Musicians and Vocalists

- Michael McDonald – lead vocals, synthesizers (2, 4, 8, 10), organ (3, 7, 9), acoustic piano (4, 5, 11, 12), clavinet (5), backing vocals (11)
- Tommy Sims – keyboards (1, 6, 8), bass (1–3, 6–8, 10), duet vocals (1), clavinet (2), rhythm guitar (2), guitars (6, 7), drum programming (6), synthesizers (7), acoustic piano (8, 10), percussion (8)
- Marc Harris – organ (1, 4–7, 12), clavinet (5)
- Billy Livsey – organ (2, 10)
- Johnny Neel – Hammond B3 organ (3)
- Tim Akers – organ (4)
- David Pack – additional keyboards (11), guitars (11)
- Joe Houge – programming (11), organ (11), sampling (11)

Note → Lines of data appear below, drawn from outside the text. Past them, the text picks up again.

-- ==== Sys2Proof/Laws/Frames.lean ====
section
/-! SUPPORT. What the meanings and the operations they share leave as it was, one lemma per field. -/

namespace Sys2Proof.Machine

@[simp] theorem endQuiet_win (s : State) : (endQuiet s).win = s.win := by unfold endQuiet; split <;> rfl
@[simp] theorem endQuiet_intake (s : State) : (endQuiet s).intake = s.intake := by unfold endQuiet; split <;> rfl
@[simp] theorem endQuiet_slots (s : State) : (endQuiet s).slots = s.slots := by unfold endQuiet; split <;> rfl
@[simp] theorem endQuiet_work (s : State) : (endQuiet s).work = s.work := by unfold endQuiet; split <;> rfl
@[simp] theorem endQuiet_engine (s : State) : (endQuiet s).engine = s.engine := by unfold endQuiet; split <;> rfl
@[simp] theorem endQuiet_writer (s : State) : (endQuiet s).writer = s.writer := by unfold endQuiet; split <;> rfl
@[simp] theorem endQuiet_port (s : State) : (endQuiet s).port = s.port := by unfold endQuiet; split <;> rfl
@[simp] theorem endQuiet_thermal (s : State) : (endQuiet s).thermal = s.thermal := by unfold endQuiet; split <;> rfl
@[simp] theorem endQuiet_free (s : State) : (endQuiet s).free = s.free := by unfold endQuiet; split <;> rfl
@[simp] theorem endQuiet_pending (s : State) : (endQuiet s).pending = s.pending := by unfold endQuiet; split <;> rfl

@[simp] theorem track_win (m : Message) (s : State) : (track m s).win = s.win := by unfold track; split <;> rfl
@[simp] theorem track_intake (m : Message) (s : State) : (track m s).intake = s.intake := by
  unfold track; split <;> rfl
@[simp] theorem track_slots (m : Message) (s : State) : (track m s).slots = s.slots := by
  unfold track; split <;> rfl
@[simp] theorem track_work (m : Message) (s : State) : (track m s).work = s.work := by
  unfold track; split <;> rfl
@[simp] theorem track_engine (m : Message) (s : State) : (track m s).engine = s.engine := by
  unfold track; split <;> rfl
@[simp] theorem track_writer (m : Message) (s : State) : (track m s).writer = s.writer := by
  unfold track; split <;> rfl
@[simp] theorem track_port (m : Message) (s : State) : (track m s).port = s.port := by
  unfold track; split <;> rfl
@[simp] theorem track_thermal (m : Message) (s : State) : (track m s).thermal = s.thermal := by
  unfold track; split <;> rfl
@[simp] theorem track_free (m : Message) (s : State) : (track m s).free = s.free := by
  unfold track; split <;> rfl
@[simp] theorem track_pending (m : Message) (s : State) : (track m s).pending = s.pending := by
  unfold track; split <;> rfl

@[simp] theorem hearMessage_win (m : Message) (s : State) : (hearMessage m s).win = s.win := by
  unfold hearMessage; dsimp only; split <;> (try split) <;> simp
@[simp] theorem hearMessage_intake (m : Message) (s : State) : (hearMessage m s).intake = s.intake := by
  unfold hearMessage; dsimp only; split <;> (try split) <;> simp
@[simp] theorem hearMessage_slots (m : Message) (s : State) : (hearMessage m s).slots = s.slots := by
  unfold hearMessage; dsimp only; split <;> (try split) <;> simp
@[simp] theorem hearMessage_work (m : Message) (s : State) : (hearMessage m s).work = s.work := by
  unfold hearMessage; dsimp only; split <;> (try split) <;> simp
@[simp] theorem hearMessage_engine (m : Message) (s : State) : (hearMessage m s).engine = s.engine := by
  unfold hearMessage; dsimp only; split <;> (try split) <;> simp
@[simp] theorem hearMessage_writer (m : Message) (s : State) : (hearMessage m s).writer = s.writer := by
  unfold hearMessage; dsimp only; split <;> (try split) <;> simp
@[simp] theorem hearMessage_port (m : Message) (s : State) : (hearMessage m s).port = s.port := by
  unfold hearMessage; dsimp only; split <;> (try split) <;> simp
@[simp] theorem hearMessage_thermal (m : Message) (s : State) : (hearMessage m s).thermal = s.thermal := by
  unfold hearMessage; dsimp only; split <;> (try split) <;> simp
@[simp] theorem hearMessage_free (m : Message) (s : State) : (hearMessage m s).free = s.free := by
  unfold hearMessage; dsimp only; split <;> (try split) <;> simp
@[simp] theorem hearMessage_pending (m : Message) (s : State) : (hearMessage m s).pending = s.pending := by
  unfold hearMessage; dsimp only; split <;> (try split) <;> simp
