-- ==== Sys2Proof/Laws/Dockets.lean ====
section
/-! SUPPORT. What the shared operations do to the dockets taken and not yet answered, and to the entries' states. -/

namespace Sys2Proof.Machine

/-! ### Sequence numbers in the work list -/

theorem mapRunning_seq {f : Entry → Entry} (hf : ∀ e, (f e).seq = e.seq) (work : List Entry) :
    (mapRunning f work).map Entry.seq = work.map Entry.seq := by
  rw [mapRunning, List.map_map]
  refine List.map_congr_left fun e _ => ?_
  dsimp only [Function.comp]
  split <;> simp [hf]

@[simp] theorem warmRunning_seq (warning : Bool) (work : List Entry) :
    (warmRunning warning work).map Entry.seq = work.map Entry.seq := by
  unfold warmRunning
  exact mapRunning_seq (by intro e; rfl) work

@[simp] theorem runFirst_seq (want : Entry → Bool) (work : List Entry) :
    (runFirst want work).map Entry.seq = work.map Entry.seq := by
  induction work with
  | nil => rfl
  | cons e rest ih => unfold runFirst; split <;> simp [ih]

@[simp] theorem pickFrom_seq (work : List Entry) : (pickFrom work).map Entry.seq = work.map Entry.seq := by
  unfold pickFrom; split
  · exact runFirst_seq _ _
  · split <;> exact runFirst_seq _ _

theorem leaveList_seq (work : List Entry) (seq : Count) :
    (leaveList work seq).map Entry.seq = (work.map Entry.seq).erase seq := by
  unfold leaveList
  induction work with
  | nil => rfl
  | cons e rest ih =>
    rw [List.map_cons, List.erase_cons, List.eraseP_cons]
    cases h : (e.seq == seq) <;> simp [ih]

/-! ### Entries made, and the one RUNNING -/

/-- What the resolver makes of a frame is WAITING, under the docket's sequence number, with no band done. -/
theorem resolution_made {s : State} {seq : Count} {f : FrameFields} {e : Entry} (h : resolution s seq f = .ok e) :
    e.seq = seq ∧ e.geo = f.geo ∧ e.state = .waiting ∧ e.nextBand = 0 := by
  unfold resolution at h
  split at h
  · cases h
  all_goals cases h; exact ⟨rfl, rfl, rfl, rfl⟩

/-- A frame that passes its checks has 1 to 192 bands. -/
theorem frameChecks_bands {p : Params} {f : FrameFields} (h : firstFailure (frameChecks p f) = none) :
    FrameBandsOk f.geo := by
  simp only [frameChecks, firstFailure] at h
  split at h
  · split at h
    · next hg =>
      split at h
      · next hk =>
        have hg := of_decide_eq_true hg
        unfold FrameBandsOk Geometry.bands Geometry.ho
        rcases of_decide_eq_true hk with hk | hk | hk <;> rw [hk] <;> omega
      · cases h
    · cases h
  · cases h

/-- Where at most one entry is RUNNING, two that are RUNNING are the same. -/
theorem running_unique {work : List Entry} (h : work.countP isRunning ≤ 1) {x y : Entry} (hx : x ∈ work) (hy : y ∈ work)
    (rx : x.state = .running) (ry : y.state = .running) : x = y := by
  obtain ⟨pre, post, rfl⟩ := List.append_of_mem hx
  rw [List.countP_append, List.countP_cons, if_pos (by simp [isRunning, rx])] at h
  have none_else : ∀ z, z ∈ pre ∨ z ∈ post → z.state ≠ .running := by
    rintro z (hz | hz) hr
    · have := List.countP_pos_iff.2 ⟨z, hz, show isRunning z = true by simp [isRunning, hr]⟩; omega
    · have := List.countP_pos_iff.2 ⟨z, hz, show isRunning z = true by simp [isRunning, hr]⟩; omega
  rcases List.mem_append.1 hy with hy | hy
  · exact absurd ry (none_else y (.inl hy))
  · rcases List.mem_cons.1 hy with hy | hy
    · exact hy.symm
    · exact absurd ry (none_else y (.inr hy))

/-! ### The docket at the intake unit -/

/-- More of the image's reads are issued within the same install. -/
theorem State.readMore_phase {s : State} {seq : Count} {slot : Nat} {image : List Byte} {reads : List (Use × Access)}
    (h : s.intake.phase = .executing seq slot image reads) :
    ∃ rest, s.readMore.intake.phase = .executing seq slot image rest := by
  unfold State.readMore
  split
  · next h' => rw [h] at h'; cases h'; exact ⟨_, rfl⟩
  · exact ⟨reads, h⟩

/-- While the phase is not WRITING, the outcome writer has no answer of the intake unit's own. -/
theorem DocketsOk.not_writing {s : State} (h : DocketsOk s) (hp : s.intake.phase ≠ .writing) :
    s.writer.waiting.flatMap WaitingAnswer.docket = [] ∧ (∀ x, s.writer.inHand = some x → x.ofEntry = true)
      ∧ s.atIntake = s.intake.phase.docket := by
  have h0 := h.2.2.2.1
  rw [if_neg hp, OutcomeWriter.ofIntake] at h0
  have waiting : s.writer.waiting.flatMap WaitingAnswer.docket = [] := by rw [← List.length_eq_zero_iff]; omega
  have hand : ∀ x, s.writer.inHand = some x → x.ofEntry = true := by
    intro x hx
    rw [hx] at h0
    cases hx : x.ofEntry
    · simp [hx] at h0
    · rfl
  refine ⟨waiting, hand, ?_⟩
  unfold State.atIntake
  cases hx : s.writer.inHand with
  | none => simp [waiting]
  | some x => simp [waiting, InHand.docket, hand x hx]

/-! ### The retire check -/

theorem ahead_moved {r x : Count} {k : Nat} (h : k ≤ ahead r x) :
    ahead (r + BitVec.ofNat 16 k) x = ahead r x - k := by
  unfold ahead at *
  have := x.isLt; have := r.isLt
  simp only [BitVec.toNat_sub, BitVec.toNat_add, BitVec.toNat_ofNat] at *
  omega

/-- Two dockets among the 64 from the retired count on that share a strip slot are the same. -/
theorem strip_slot_unique {r x y : Count} (hx : ahead r x < 64) (hy : ahead r y < 64)
    (h : x.toNat % 64 = y.toNat % 64) : x = y := by
  apply BitVec.eq_of_toNat_eq
  unfold ahead at *
  have := x.isLt; have := y.isLt; have := r.isLt
  simp only [BitVec.toNat_sub] at *
  omega

/-- The retire check does not pass a docket whose flag is clear. -/
theorem retireFrom_le {map : BitVec 64} {r x : Count} {k : Nat}
    (hset : ∀ j < k, flagOf map (r + BitVec.ofNat 16 j) = true) (hx : flagOf map x = false) : k ≤ ahead r x := by
  by_contra hlt
  have h := hset (ahead r x) (by omega)
  have : r + BitVec.ofNat 16 (ahead r x) = x := by
    apply BitVec.eq_of_toNat_eq
    unfold ahead
    have := x.isLt; have := r.isLt
    simp only [BitVec.toNat_add, BitVec.toNat_ofNat, BitVec.toNat_sub]; omega
  rw [this, hx] at h
  cases h

/-- The answered docket `q` left the dockets `l` not yet answered: its flag set and the retire check made, they stand in
the same order between the retired count and the taken count, their flags clear. -/
theorem retireFrom_open {r c q : Count} {map : BitVec 64} {l : List Count} (hw : ahead r c ≤ 64)
    (hq : ahead r q < ahead r c) (hl : l.Pairwise fun a b => ahead r a < ahead r b)
    (hx : ∀ x ∈ l, ahead r x < ahead r c ∧ map.getLsbD (x.toNat % 64) = false ∧ x ≠ q) :
    let r' := retireFrom (setFlag map q) (ahead r c) r
    l.Pairwise (fun a b => ahead r' a < ahead r' b)
      ∧ ∀ x ∈ l, ahead r' x < ahead r' c ∧ (setFlag map q).getLsbD (x.toNat % 64) = false := by
  intro r'
  obtain ⟨k, hk, he, hf, -⟩ := retireFrom_spec (setFlag map q) (ahead r c) r
  have clear : ∀ x ∈ l, (setFlag map q).getLsbD (x.toNat % 64) = false := by
    intro x h
    obtain ⟨h1, h2, h3⟩ := hx x h
    rw [getLsbD_setFlag, h2, Bool.false_or, decide_eq_false_iff_not]
    exact fun hm => h3 (strip_slot_unique (r := r) (by omega) (by omega) hm)
  have le : ∀ x ∈ l, k ≤ ahead r x := fun x h => retireFrom_le hf (clear x h)
  have moved : ∀ x, k ≤ ahead r x → ahead r' x = ahead r x - k := fun x h => (show r' = _ from he) ▸ ahead_moved h
  refine ⟨?_, fun x h => ⟨?_, clear x h⟩⟩
  · refine hl.imp_of_mem fun {a b} ha hb h => ?_
    rw [moved a (le a ha), moved b (le b hb)]
    have := le a ha; omega
  · rw [moved x (le x h), moved c hk]
    have := (hx x h).1; have := le x h; omega

end Sys2Proof.Machine
end

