/-! ### Every effect -/

theorem SignalsOk.effect {s : State} (h : SignalsOk s) (c : Instr) (r : Request) : SignalsOk (effect c r s) := by
  cases c with
  | powerOnReset => exact signalsOk_reset.of_eq rfl rfl rfl
  | tick | eraYoungClear | sync => exact h.of_eq rfl rfl rfl
  | otherRegisterWrite => exact h
  | lensMessage line => exact hearLine_keeps (fun u e hu => hu.hearEvent e) h line
  | quietTimerExpiry =>
    rw [effect_quietTimerExpiry]
    split
    · exact h.startQuiet
    · exact h
  | temperatureSample t => exact h.thermalSample _
  | ack | errorClear | irqEnableUpdate => exact h.of_same rfl rfl rfl rfl rfl rfl
  | clearFaults => exact h.of_sig (·.of_eq rfl rfl) (·.clearFaults) rfl rfl rfl
  | cancel => exact h.cancelRequest
  | modeRun =>
    rw [effect_modeRun]
    split
    · exact h.of_eq rfl rfl rfl
    · exact h.error _
  | modeReopen =>
    rw [effect_modeReopen]
    split
    · exact h.of_eq rfl rfl rfl
    · exact h.error _
  | softReset =>
    exact h.of_sig (·.softReset) (fun _ => Signalling.softReset_covered _) (Signalling.softReset_live _) rfl rfl
  | postWrite value =>
    rw [effect_postWrite]
    split
    · split
      · exact h.acceptPost _
      · exact h.error _
    · exact h.error _
  | xbaseWrite value =>
    rw [effect_xbaseWrite]
    split
    · split
      · exact h.of_eq rfl rfl rfl
      · exact h.error _
    · exact h.error _
  | setupReadReturn tag bytes => exact h.setupReturned bytes
  | setupReadFault => exact h.setupFault
  | takeDocket | markDocket | reportWriteTakeUp =>
    simp only [effect_takeDocket, effect_markDocket, effect_reportWriteTakeUp]
    split <;> exact h.of_eq rfl rfl rfl
  | frameDocket | installDocket | dropDocket | trimNudge | trimSet | badTrimMode | badKindDocket =>
    exact whileReading_keeps h fun _ _ => h.of_eq (by simp) (by simp) (by simp)
  | optionsDocket tag bytes => exact whileReading_keeps h fun seq _ => h.optionsReturned bytes seq
  | installValidation | bandReadReturn | bandWriteAck | outcomeWriteAck | reportWriteAck =>
    exact h.of_eq (by simp [Machine.effect]) (by simp [Machine.effect]) (by simp [Machine.effect])
  | imageReadFault => exact h.imageFault
  | resolveFrame => exact h.of_eq (resolvePlaced_sig s) (by rw [← resolvePlaced_tap s]; rfl) (resolvePlaced_thermal s)
  | pick => exact h.of_eq (State.pick_sig s) (by rw [← State.pick_tap s]; rfl) (State.pick_thermal s)
  | bandBusError => exact h.bandFailed
  | memoryRequestTimeout => exact h.busError r
  | drainEnd => exact h.of_eq (drainEnd_sig s) (by rw [← drainEnd_tap s]; rfl) (drainEnd_thermal s)
  | outcomeTakeUp =>
    rw [effect_outcomeTakeUp]
    split
    · exact h.of_eq (by simp) (by simp) (by simp)
    · exact h
  | signallingUpdate => exact withInHand_keeps h fun x _ _ => h.signalAnswer x
  | exchangeFault => exact h.exchangeFault
  | cancelComplete =>
    rw [effect_cancelComplete]
    split
    · exact h.of_same rfl rfl rfl rfl rfl rfl
    · exact h

/-- Settles O58: every operation of the signalling unit keeps the counter's rule and sets the latch of a condition it
starts (`SignalsOk.effect`), and so does every step. -/
theorem signallingKept : Obligations.SignallingKept := fun _ _ hgrouping hconditions hstep =>
  step_keeps (P := SignalsOk) (fun _ _ h => h.of_eq rfl rfl rfl) (fun _ _ h => h.of_eq rfl rfl rfl)
    (fun c r _ h => h.effect c r) ⟨hgrouping, hconditions⟩ hstep

end Sys2Proof.Machine

/-! PROOFS. The lens tap (chapter 2): what each event of the lens line keeps of the receiver (R24), what an accepted
message holds (R25), what the tracker keeps of the log and the identities (R29 to R38), and that every step keeps the
tap within its rules. -/

namespace Sys2Proof.Machine

/-! ### The receiver (R24) -/

theorem receiverOk_afterGap : ReceiverOk .afterGap := ⟨le_rfl, fun h => absurd rfl h, nofun⟩

section Hear
variable {r : Receiver} (now : Stamp)

theorem Receiver.hear_idle_of_inByte (h : r.phase = .inByte) (bits : Nat) : r.hear now (.idle bits) = (r, none) :=
  if_pos h

theorem Receiver.hear_idle_of_lt (h : r.phase ≠ .inByte) {bits : Nat} (hbits : r.idleBits + bits < 32) :
    r.hear now (.idle bits) = ({ r with phase := .idle, idleBits := r.idleBits + bits }, none) :=
  (if_neg h).trans (if_pos hbits)

theorem Receiver.hear_idle_of_le (h : r.phase ≠ .inByte) {bits : Nat} (hbits : 32 ≤ r.idleBits + bits) :
    r.hear now (.idle bits) = (.afterGap, r.run) :=
  (if_neg h).trans (if_neg (Nat.not_lt.mpr hbits))

theorem Receiver.hear_start_of_idle (h : r.phase = .idle) : r.hear now .start =
    ({ phase := .inByte, idleBits := 0
       run := if r.idleBits = 32 then some { bytes := [], crossedSync := false } else r.run }, none) :=
  if_pos h

theorem Receiver.hear_start_of_ne (h : r.phase ≠ .idle) : r.hear now .start = (r, none) := if_neg h

theorem Receiver.hear_stop_of_inByte (h : r.phase = .inByte) (samples : BitVec 9) : r.hear now (.stop samples) =
    ({ phase := if samples.getLsbD 8 then .idle else .heldLow, idleBits := 0
       run := r.run.map fun x => { x with bytes := x.bytes ++ [{ samples, stopTime := now }] } }, none) :=
  if_pos h

theorem Receiver.hear_stop_of_ne (h : r.phase ≠ .inByte) (samples : BitVec 9) :
    r.hear now (.stop samples) = (r, none) := if_neg h

end Hear

theorem ReceiverOk.hear {r : Receiver} (h : ReceiverOk r) (now : Stamp) (e : LineEvent) :
    ReceiverOk (r.hear now e).1 := by
  have ⟨hbits, hphase, hrun⟩ := h
  cases e with
  | idle bits =>
    by_cases hp : r.phase = .inByte
    · rwa [Receiver.hear_idle_of_inByte now hp]
    rcases Nat.lt_or_ge (r.idleBits + bits) 32 with hlt | hge
    · rw [Receiver.hear_idle_of_lt now hp hlt]
      exact ⟨hlt.le, fun h => absurd rfl h, fun run hr => ⟨hlt, fun hb => absurd ((hrun run hr).2 hb) hp⟩⟩
    · rw [Receiver.hear_idle_of_le now hp hge]
      exact receiverOk_afterGap
  | start =>
    by_cases hp : r.phase = .idle
    · rw [Receiver.hear_start_of_idle now hp]
      exact ⟨Nat.zero_le _, fun _ => rfl, fun run _ => ⟨Nat.zero_lt_succ _, fun _ => rfl⟩⟩
    · rwa [Receiver.hear_start_of_ne now hp]
  | stop samples =>
    by_cases hp : r.phase = .inByte
    · rw [Receiver.hear_stop_of_inByte now hp]
      refine ⟨Nat.zero_le _, fun _ => rfl, fun run hr => ⟨Nat.zero_lt_succ _, fun hb => ?_⟩⟩
      obtain ⟨before, -, rfl⟩ := Option.map_eq_some_iff.mp hr
      exact absurd hb (by simp)
    · rwa [Receiver.hear_stop_of_ne now hp]

theorem ReceiverOk.mark {r : Receiver} (h : ReceiverOk r) : ReceiverOk r.mark := by
  obtain ⟨hbits, hphase, hrun⟩ := h
  refine ⟨hbits, hphase, fun run hr => ?_⟩
  obtain ⟨before, hbefore, rfl⟩ := Option.map_eq_some_iff.mp hr
  exact hrun before hbefore

/-! ### An accepted message (R25) -/

/-- The seven checks of R25, each on the run as it was heard. -/
theorem acceptRun_eq_some_iff {run : Run} {m : Message} : acceptRun run = some m ↔
    let v := run.bytes.map heardValue
    run.crossedSync = false ∧ run.bytes.any framingError = false ∧ v.length = 8 ∧ v.getD 0 0 = Config.marker
      ∧ v.sum = 255 ∧ (fieldAt v 1 2 ≠ 0 ∧ fieldAt v 1 2 ≠ 65535) ∧ ¬ (fieldAt v 3 1 / 16 = 1 ∧ fieldAt v 4 2 = 0)
      ∧ messageOf v (arrivalOf run.bytes) = m := by
  simp only [acceptRun, Option.ite_none_left_eq_some, Bool.not_eq_true, ne_eq, not_not]
  simp only [messageOf, Option.some.injEq, not_or]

- Chris Rodriguez – guitars (1, 11), acoustic guitar (12)
- Bernie Chiaravalle – rhythm guitar (2), guitar solo (2), guitars (3–5, 10), cymbals (4)
- George Cocchini – acoustic guitar (3), guitars (8)
- Will Owsley – electric guitar (3)
- Gordon Kennedy – acoustic guitar (6, 10), electric guitar (10)
- Chris Pelonis – guitars (9)
- Chris Kent – electric bass (5)
- Todd Smith – bass (9)
- Dan Needham – drums (1–3, 7, 8, 10), percussion (3)
- Yvette Preyer – drums (4, 5), tambourine (5)
- Chester Thompson – wave drum (8)
- Brian Zsupnik – drums (9)
- George Perilli – drums (11)
- Tom Roady – percussion (1, 7)
- Terry McMillan – percussion (4), congas (5)
- Danny Duncan – sound effects (8), percussion (10)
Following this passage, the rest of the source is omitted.